American actor (1915–2011)

Harry Morgan ( Bratsberg; April 10, 1915 – December 7, 2011) was an American actor whose television and film career spanned six decades. Morgan's major roles included Pete Porter in both December Bride (1954–1959) and Pete and Gladys (1960–1962); Officer Bill Gannon on Dragnet (1967–1970); Amos Coogan on Hec Ramsey (1972–1974); and his starring role as Colonel Sherman T. Potter in M*A*S*H (1975–1983) and AfterMASH (1983–1985). Morgan also appeared as a supporting player in more than 100 films.

==Early life==
Morgan was born Harry Bratsberg in Detroit, the son of Hannah and Henry Bratsberg. His parents were of Swedish and Norwegian ancestry.

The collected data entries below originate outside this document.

-- ==== Sys2Proof/Laws/Steady.lean ====
section
/-! SUPPORT. The operations that leave the power mode, the timebase count, the binding slots and the tick number alone. -/

namespace Sys2Proof.Machine
open Sys2Proof
set_option linter.all false
/-- The power mode, the timebase count, the binding slots and the tick number. -/
def State.steady (s : State) : PowerMode × Nat × List BindSlot × Nat := (s.power.mode, s.tb, s.sec.slots, s.tick.number)
@[simp] theorem State.steady_mk (x : State) (part straps regs now pace chans wells engs ops nextOp pumps bells tables cist cistUe cistCe banks storeBanks journal faults ctl sup clo ports tbase tap free pending) : (State.mk part straps regs now x.tick pace chans wells engs ops nextOp pumps bells tables cist cistUe cistCe banks storeBanks journal faults ctl sup clo ports x.power tbase x.sec tap x.tb free pending).steady = x.steady := rfl
@[simp] theorem steady_ite (c : Prop) [Decidable c] (a b : State) : (if c then a else b).steady = if c then a.steady else b.steady := by
  split <;> rfl
@[simp] theorem foldS_steady {α : Type} (f : α → State → State) (xs : List α) (s : State)
    (h : ∀ a s, (f a s).steady = s.steady) : (foldS f xs s).steady = s.steady := foldS_keeps State.steady f h xs s
theorem foldS_steady1 {α β : Type} (f : α → State × β → State × β) (xs : List α) (x : State × β)
    (h : ∀ a x, (f a x).1.steady = x.1.steady) : (foldS f xs x).1.steady = x.1.steady :=
  foldS_keeps (fun x : State × β => x.1.steady) f h xs x
theorem foldl_steadyM {α : Type} (f : Moving → α → Moving) (xs : List α) (m : Moving)
    (h : ∀ m a, (f m a).s.steady = m.s.steady) : (xs.foldl f m).s.steady = m.s.steady := by
  induction xs generalizing m with
  | nil => rfl
  | cons x xs ih => rw [List.foldl_cons, ih, h]
theorem foldl_steadyM1 {α β : Type} (f : Moving × β → α → Moving × β) (xs : List α) (m : Moving × β)
    (h : ∀ m a, (f m a).1.s.steady = m.1.s.steady) : (xs.foldl f m).1.s.steady = m.1.s.steady := by
  induction xs generalizing m with
  | nil => rfl
  | cons x xs ih => rw [List.foldl_cons, ih, h]
@[simp] theorem State.steady_tick (x : State) (en src fallback pend lost : Bool) (lossRef freeDue lastEdge : Option Nat) (intervals : List Nat)
    (entered : Nat) (open_ : Bool) (snapAt snapTb guard : Nat) (flagged : List Nat) (buttressOnly lean stopped reported : Bool)
    (vdQueue : List (Nat × Nat)) (vd vdClass : BitVec 4) (vdPulses : Nat) (vdStb : Bool) (part straps regs now pace chans wells engs ops nextOp
    pumps bells tables cist cistUe cistCe banks storeBanks journal faults ctl sup clo ports tbase tap free pending) :
    (State.mk part straps regs now (TickUnit.mk en src fallback pend lost lossRef freeDue lastEdge intervals entered x.tick.number open_ snapAt
      snapTb guard flagged buttressOnly lean stopped reported vdQueue vd vdClass vdPulses vdStb) pace chans wells engs ops nextOp pumps bells
      tables cist cistUe cistCe banks storeBanks journal faults ctl sup clo ports x.power tbase x.sec tap x.tb free pending).steady = x.steady := rfl


@[simp] theorem State_wr_steady (s : State) (t : ℕ) (r : ℕ) (v : Sys2Proof.Word) :
    ((State.wr s t r v)).steady = s.steady := by
  unfold State.wr
  (repeat' split) <;> simp_all

@[simp] theorem State_setB_steady (s : State) (t : ℕ) (r : ℕ) (i : ℕ) :
    ((State.setB s t r i)).steady = s.steady := by
  unfold State.setB
  (repeat' split) <;> simp_all

@[simp] theorem State_clrB_steady (s : State) (t : ℕ) (r : ℕ) (i : ℕ) :
    ((State.clrB s t r i)).steady = s.steady := by
  unfold State.clrB
  (repeat' split) <;> simp_all

@[simp] theorem State_putB_steady (s : State) (t : ℕ) (r : ℕ) (i : ℕ) (b : Bool) :
    ((State.putB s t r i b)).steady = s.steady := by
  unfold State.putB
  (repeat' split) <;> simp_all

@[simp] theorem State_modChan_steady (s : State) (c : ℕ) (f : Channel → Channel) :
    ((State.modChan s c f)).steady = s.steady := by
  unfold State.modChan
  (repeat' split) <;> simp_all

@[simp] theorem State_mapChans_steady (s : State) (f : Channel → Channel) :
    ((State.mapChans s f)).steady = s.steady := by
  unfold State.mapChans
  (repeat' split) <;> simp_all

@[simp] theorem State_modWell_steady (s : State) (w : ℕ) (f : Well → Well) :
    ((State.modWell s w f)).steady = s.steady := by
  unfold State.modWell
  (repeat' split) <;> simp_all

@[simp] theorem State_modEng_steady (s : State) (e : ℕ) (f : Engine → Engine) :
    ((State.modEng s e f)).steady = s.steady := by
  unfold State.modEng
  (repeat' split) <;> simp_all

@[simp] theorem State_modBank_steady (s : State) (b : ℕ) (f : Bank → Bank) :
    ((State.modBank s b f)).steady = s.steady := by
  unfold State.modBank
  (repeat' split) <;> simp_all

@[simp] theorem State_modBankOf_steady (s : State) (i : Sys2Proof.BankId) (f : Bank → Bank) :
    ((State.modBankOf s i f)).steady = s.steady := by
  unfold State.modBankOf
  (repeat' split) <;> simp_all

@[simp] theorem State_modBell_steady (s : State) (b : ℕ) (f : Bell → Bell) :
    ((State.modBell s b f)).steady = s.steady := by
  unfold State.modBell
  (repeat' split) <;> simp_all

@[simp] theorem State_modOp_steady (s : State) (i : ℕ) (f : PumpOp → PumpOp) :
    ((State.modOp s i f)).steady = s.steady := by
  unfold State.modOp
  (repeat' split) <;> simp_all

@[simp] theorem State_modSup_steady (s : State) (f : Sup → Sup) :
    ((State.modSup s f)).steady = s.steady := by
  unfold State.modSup
  simp

@[simp] theorem State_setTries_steady (n : ℕ) (s : State) : (s.setTries n).steady = s.steady := rfl

@[simp] theorem State_modPolicy_steady (f : Policy → Policy) (s : State) : (s.modPolicy f).steady = s.steady := rfl

@[simp] theorem State_pass_steady (s : State) (d : ℕ) :
    ((State.pass s d)).steady = s.steady := by
  unfold State.pass
  (repeat' split) <;> simp_all

@[simp] theorem State_reach_steady (s : State) (t : ℕ) :
    ((State.reach s t)).steady = s.steady := by
  unfold State.reach
  (repeat' split) <;> simp_all

@[simp] theorem supCauseSet_steady (m : Sys2Proof.W32) (s : State) :
    ((supCauseSet m s)).steady = s.steady := by
  unfold supCauseSet
  (repeat' split) <;> simp_all

@[simp] theorem raise_steady (i : ℕ) (s : State) :
    ((raise i s)).steady = s.steady := by
  unfold raise
  (repeat' split) <;> simp_all

@[simp] theorem cfgConflict_steady (s : State) :
    ((cfgConflict s)).steady = s.steady := by
  unfold cfgConflict
  (repeat' split) <;> simp_all

@[simp] theorem frameError_steady (s : State) :
    ((frameError s)).steady = s.steady := by
  unfold frameError
  (repeat' split) <;> simp_all

@[simp] theorem bump16_steady (t : ℕ) (r : ℕ) (d : ℕ) (s : State) :
    ((bump16 t r d s)).steady = s.steady := by
  unfold bump16
  (repeat' split) <;> simp_all

@[simp] theorem setChState_steady (c : ℕ) (st : ChState) (s : State) :
    ((setChState c st s)).steady = s.steady := by
  unfold setChState
  (repeat' split) <;> simp_all

@[simp] theorem promiseBroken_steady (stall : Bool) (no : ℕ) (cs : List ℕ) (s : State) :
    ((promiseBroken stall no cs s)).steady = s.steady := by
  unfold promiseBroken
  (repeat' split) <;> simp_all

@[simp] theorem faultRecord_steady (src : ℕ) (unit : ℕ) (chan : ℕ) (flags : ℕ) (detail : ℕ) (detail2 : ℕ) (s : State) :
    ((faultRecord src unit chan flags detail detail2 s)).steady = s.steady := by
  unfold faultRecord
  (repeat' split) <;> simp_all

@[simp] theorem chargeChannel_steady (c : ℕ) (s : State) :
    ((chargeChannel c s)).steady = s.steady := by
  unfold chargeChannel
  (repeat' split) <;> simp_all

@[simp] theorem tickFault_steady (src : ℕ) (unit : ℕ) (c : ℕ) (no : ℕ) (flags : ℕ) (detail : ℕ) (detail2 : ℕ) (s : State) :
    ((tickFault src unit c no flags detail detail2 s)).steady = s.steady := by
  unfold tickFault
  (repeat' split) <;> simp_all

@[simp] theorem numberEntry_steady (bs : List Byte) (s : State) :
    ((numberEntry bs s)).steady = s.steady := by
  unfold numberEntry
  (repeat' split) <;> simp_all

@[simp] theorem journal_steady (typ : ℕ) (chan : ℕ) (cls : ℕ) (flags : ℕ) (score : ℕ) (aux : ℕ) (rim : ℕ) (tb : ℕ) (payload : List Sys2Proof.Byte) (s : State) :
    ((journal typ chan cls flags score aux rim tb payload s)).steady = s.steady := by
  unfold journal
  (repeat' split) <;> simp_all

@[simp] theorem collectEntries_steady (s : State) :
    ((collectEntries s)).steady = s.steady := by
  unfold collectEntries
  (repeat' split) <;> simp_all

@[simp] theorem settleEntries_steady (s : State) :
    ((settleEntries s)).steady = s.steady := by
  unfold settleEntries
  (repeat' split) <;> simp_all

In his interview with the Archive of American Television, Morgan spelled his Norwegian family surname as "Brasburg". Many sources, however, including some family records, list the spelling as "Bratsburg". According to one source, when Morgan's father Henry registered at junior high school, "the registrar spelled it Brasburg instead of Bratsberg. Bashful Henry did not demur."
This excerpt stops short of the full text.